* _YOUR TASK_: All that should come back is the lines of the data below from the one containing "nAtan nm a = some" to the one containing "have h1 : ((t.floor", inclusive, exactly as they stand.
==== GIVEN DATA
-- ==== Sys2Proof/Laws/Num.lean ====
section
/-! SUPPORT. What each operation of `NUM` can answer: its result is the exact one, and is a number. -/

namespace Sys2Proof.Machine

theorem chk_eq_some {nm : Numerics} {x y : Scalar} : chk nm x = some y ↔ nm.isNumber x = true ∧ y = x := by
  unfold chk
  split
  · next h => simp only [Option.some.injEq, h, true_and]; exact eq_comm
  · next h => simp [h]

theorem nAdd_eq_some {nm : Numerics} {a b y : Scalar} :
    nAdd nm a b = some y ↔ nm.isNumber (a + b) = true ∧ y = a + b := chk_eq_some

theorem nSub_eq_some {nm : Numerics} {a b y : Scalar} :
    nSub nm a b = some y ↔ nm.isNumber (a - b) = true ∧ y = a - b := chk_eq_some

theorem nMul_eq_some {nm : Numerics} {a b y : Scalar} :
    nMul nm a b = some y ↔ nm.isNumber (a * b) = true ∧ y = a * b := chk_eq_some

theorem nDiv_eq_some {nm : Numerics} {a b y : Scalar} :
    nDiv nm a b = some y ↔ b ≠ 0 ∧ nm.isNumber (a / b) = true ∧ y = a / b := by
  unfold nDiv; split <;> simp_all [chk_eq_some]

theorem nSqrt_eq_some {nm : Numerics} {a y : Scalar} :
    nSqrt nm a = some y ↔ nm.isNumber (nm.sqrt a) = true ∧ y = nm.sqrt a := chk_eq_some

theorem nAtan_eq_some {nm : Numerics} {a y : Scalar} :
    nAtan nm a = some y ↔ nm.isNumber (nm.atan a) = true ∧ y = nm.atan a := chk_eq_some

theorem nLog10_eq_some {nm : Numerics} {a y : Scalar} :
    nLog10 nm a = some y ↔ nm.isNumber (nm.log10 a) = true ∧ y = nm.log10 a := chk_eq_some

/-- A remainder lies in its range: `frac`. -/
theorem nFrac_range {nm : Numerics} {t y : Scalar} (h : nFrac nm t = some y) : 0 ≤ y ∧ y < 1 := by
  obtain ⟨-, rfl⟩ := nSub_eq_some.mp h
  have h1 : ((t.floor : Int) : Rat) ≤ t := Rat.floor_le t
  have h2 : t < (t.floor : Rat) + 1 := by exact_mod_cast Rat.lt_floor_add_one t
  constructor <;> linarith

/-- Whole multiples of `m` in `x` and the rest: both are the exact ones. -/
theorem nDivMod_eq_some {nm : Numerics} {x m : Scalar} {r : Int × Scalar} (h : nDivMod nm x m = some r) :
    r.1 = (x / m).floor ∧ r.2 = x - m * ((x / m).floor : Int) := by
  simp only [nDivMod, Option.bind_eq_bind, Option.bind_eq_some_iff, Option.pure_def, Option.some.injEq] at h
  obtain ⟨q, hq, w, hw, y, hy, rfl⟩ := h
  obtain ⟨-, -, rfl⟩ := nDiv_eq_some.mp hq
  obtain ⟨-, rfl⟩ := nMul_eq_some.mp hw
  obtain ⟨-, rfl⟩ := nSub_eq_some.mp hy
  exact ⟨rfl, rfl⟩

/-- The rest after whole multiples of a positive `m` lies in `[0, m)`. -/
theorem nDivMod_range {nm : Numerics} {x m : Scalar} {r : Int × Scalar} (hm : 0 < m) (h : nDivMod nm x m = some r) :
    0 ≤ r.2 ∧ r.2 < m := by
  have h1 : (((x / m).floor : Int) : Rat) ≤ x / m := Rat.floor_le _
  have h2 : x / m < ((x / m).floor : Rat) + 1 := by exact_mod_cast Rat.lt_floor_add_one (x / m)
  rw [le_div_iff₀ hm] at h1
  rw [div_lt_iff₀ hm] at h2
  rw [(nDivMod_eq_some h).2]
  constructor <;> nlinarith

theorem lcode_pos : (0 : Scalar) < lcode := by norm_num [lcode]

/-- A remainder is the rest after whole multiples. -/
theorem nMod_eq_some {nm : Numerics} {x m y : Scalar} (h : nMod nm x m = some y) :
    y = x - m * ((x / m).floor : Int) := by
  simp only [nMod, Option.bind_eq_bind, Option.bind_eq_some_iff, Option.pure_def, Option.some.injEq] at h
  obtain ⟨r, hr, rfl⟩ := h
  exact (nDivMod_eq_some hr).2

/-- A remainder lies in its range: `mod` by a positive modulus. -/
theorem nMod_range {nm : Numerics} {x m y : Scalar} (hm : 0 < m) (h : nMod nm x m = some y) : 0 ≤ y ∧ y < m := by
  simp only [nMod, Option.bind_eq_bind, Option.bind_eq_some_iff, Option.pure_def, Option.some.injEq] at h
  obtain ⟨r, hr, rfl⟩ := h
  exact nDivMod_range hm hr

end Sys2Proof.Machine
end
========
* _TASK RESPONSE_:
    nAtan nm a = some y ↔ nm.isNumber (nm.atan a) = true ∧ y = nm.atan a := chk_eq_some

theorem nLog10_eq_some {nm : Numerics} {a y : Scalar} :
    nLog10 nm a = some y ↔ nm.isNumber (nm.log10 a) = true ∧ y = nm.log10 a := chk_eq_some

/-- A remainder lies in its range: `frac`. -/
theorem nFrac_range {nm : Numerics} {t y : Scalar} (h : nFrac nm t = some y) : 0 ≤ y ∧ y < 1 := by
  obtain ⟨-, rfl⟩ := nSub_eq_some.mp h
  have h1 : ((t.floor : Int) : Rat) ≤ t := Rat.floor_le t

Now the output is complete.